To execute the replication you can run the execute
script corresponding to your operating system with replication
as first argument.
.\execute.bat replication
./execute.sh replication
If you stop the replication at a certain point, you can resume it by setting the desired runID
in the properties. You can find the runID
of the last available result at the end of the results.txt (cf. next section).
4. View the results in the results directory
All raw results are stored in a results file. The aggregated results are printed to the terminal at the end of the execution and saved to the results-summary file. The aggregated results are shown in Table 1 in our paper.

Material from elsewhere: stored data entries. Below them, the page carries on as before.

-- ==== Sys2Proof/Syntax.lean ====
section
/-! DEFINITION. The syntax of the MZ-9: operand codes, the operands that device events carry, and the one inductive Instr with one constructor for each row of the table of operations and events. -/

namespace Sys2Proof

/-- What an operand code names (R42). `d n` is latch dn, n from 1 to 8. -/
inductive Src where
  | v (n : Nat)
  | k (n : Nat)
  | d (n : Nat)
  | zero
  | lane
  | tid
  | crew
  | task
  | ones
  | immw
  | rsv (code : Nat)
  deriving DecidableEq, Repr

/-- Who writes control space: the owner of the control plane (R390), or another master such as a thread. -/
inductive Owner where
  | garnet
  | host
  | bmc
  | thread
  | function (ten : Nat) (trusted : Bool)
  deriving DecidableEq, Repr

/-- What is asked of the object of a number, and by whom (R209, R335). -/
structure Demand where
  who : Owner
  num : Nat
  deriving DecidableEq, Repr

/-- A use that another package makes of a page of a module: where, whether it writes, and the package (R283, R284). -/
structure PeerUse where
  maddr : Nat
  writes : Bool
  pkg : Nat
  deriving DecidableEq, Repr

/-- Where an uncorrectable memory error lies (R281). -/
inductive ErrPlace where
  | cleanCopy
  | privateToCrew (crew : Nat)
  | sharedIn (ctx : Nat)
  | tenancyStructure (ten : Nat)
  | packageStructure
  deriving DecidableEq, Repr

/-- A task that a decision of the stage balancer places, with the cores the device chose (R295, R296). `cont` names a waiting continuation (R309). -/
structure Pick where
  ctx : Nat
  serial : Nat
  stage : Nat
  cores : List Nat
  cont : Bool
  deriving DecidableEq, Repr

/-- A firmware image as the ROM finds it (R387): its digest, whether each signature verifies, its security version and the fused minimum. -/
structure BootImage where
  digest : BitVec 384
  rsaOk : Bool
  slhOk : Bool
  version : Nat
  minimum : Nat
  deriving DecidableEq, Repr

/-- What a module reports of itself at training (R346). `offers` is false for a module with only features that the MZ-9 does not use (R345). -/
structure ModuleIdent where
  number : Nat
  heads : Nat
  head : Nat
  capacity : Nat
  cmdOff : Nat
  offers : Bool
  deriving DecidableEq, Repr

/-- A request that a relay package performs on a module (R361): `kind` 0 read, 1 write, 2 atomic, 3 window command. -/
structure RelayReq where
  src : Nat
  world : Nat
  module : Nat
  addr : Nat
  kind : Nat
  bytes : List Byte
  len : Nat
  deriving DecidableEq, Repr

/-- What a back-invalidation snoop of a line follows (R248, R352): the use of the module by another head that it tells of, with the number of that head in `src`; or none, where the line holds what it held. -/
structure HeadUse where
  maddr : Nat
  use : Option RelayReq
  deriving DecidableEq, Repr

/-- The message of an ordered package pair (R360). -/
inductive PairBody where
  | loss (module : Nat)
  | restore (module : Nat)
  | uliSend (ctx ep : Nat) (operand : Word) (fromCtx : Nat)
  | refusal (ctx : Nat)
  | relay (r : RelayReq)
  | relayReply (ok : Bool) (bytes : List Byte)
  | podKey (world : Nat)
  deriving DecidableEq, Repr

/-- A coherent access of the host (R370, R166): `push` is a committed push to the queue whose descriptor lies at `pa`. -/
inductive HostAccess where
  | load (pa len : Nat)
  | store (pa : Nat) (bytes : List Byte)
  | amo (pa op width : Nat) (data cmp : DWord)
  | push (pa : Nat) (item : List Byte)
  deriving DecidableEq, Repr

/-- An Ethernet packet of a message (R375, R376). `msg` is the sender's own number of the message (its send queue's delivery context). -/
structure Packet where
  job : Nat
  pid : Nat
  msg : Nat
  msgid : Word
  len : Nat
  off : Nat
  rma : Bool
  roff : Nat
  bytes : List Byte
  deriving DecidableEq, Repr

/-- A write to a control-space register that has no row of its own (R378). `context` creates a context of a tenancy; the other constructors name the register they write. -/
inductive CtlWrite where
  | context (ctx ten : Nat)
  | pageRoot (ctx : Nat) (pa : DWord)
  | queueBase (ctx : Nat) (va : DWord)
  | bases (ctx : Nat) (reg code : DWord)
  | formatDesc (ctx i : Nat) (dbase size mbase : DWord)
  | stream (ctx i sprio swt : Nat)
  | permission (ctx i : Nat) (lo vmask : DWord)
  | sendQueue (ctx i : Nat) (entry : DWord)
  | endpoint (ctx i : Nat) (isOpen : Bool) (job pid : Nat) (addr : BitVec 128)
  | receiveSlot (ctx i : Nat) (valid : Bool) (mask matchTag blen : Word) (buf cword : DWord)
  | identity (ctx job pid : Nat)
  | tenancy (ten : Nat) (dieMask : Nat) (weight : Nat)
  | hostRange (ten i : Nat) (base limit : Nat)
  | dataFence (ten : Nat) (pa : Nat)
  | noticeQueue (ten : Nat) (pa : Nat)
  | replicaFrame (ten frame : Nat)
  | service (die core : Nat) (queue : DWord)
  | portModule (port module : Nat)
  | podPackage (own : Nat)
  | podEntry (peer module port : Nat)
  | podLine (module : Nat) (members : List Nat)
  | sever (peer : Nat)
  | admitted (mask lowest : Nat) (peers : List (Nat × Nat))
  | admitModule (module world : Nat) (measured running keyed : Bool)
  | relayEntry (i : Nat) (valid : Bool) (src world module base limit : Nat)
  | moduleRange (module head world i : Nat) (base limit : Nat) (perms : Nat)
  | power (watts : Nat)
  | worldReq (die req : Nat)
  | packageReset
  | read (offset n : Nat)
  | other (offset : Nat) (value : DWord)
  deriving DecidableEq, Repr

Moreover, the results comprise the plots that are part of our paper. There are three plots: rq1_applicability corresponds to Fig. 5 in our paper, rq2_correctness to Fig. 6, and rq3_domain_knowledge to Fig. 7.
This replication package is documented with javadoc. The documentation can be accessed on this website.
By default, the properties used by Docker are configured to run the experiments as presented in our paper. We offer the possibility to change the default configuration, for example to change the number of repetitions or generated variants.
- Open the properties file
config-replication.properties
. - Change the properties to your liking.
- Rebuild the docker image as described above.
- Delete old results in the
./simulation-files
folder. - Start the simulation as described above.
The more experiments you run, the more space will be required by Docker. The easiest way to clean up all Docker images and containers afterwards is to run the following command in your terminal. Note that this will remove all other containers and images not related to the simulation as well:
# Will delete all data stored by Docker.
# WARNING! This includes other images, containers, and volumes as well.
docker system prune -a
Alternatively, you can clean only the study's image and containers by calling the provided script. However, we cannot guarantee that all data is deleted in this case (e.g., third-party images and data not covered by the script).
.\clean-docker.bat
./clean-docker.sh
Please refer to the official documentation on how to remove specific images and containers from your system.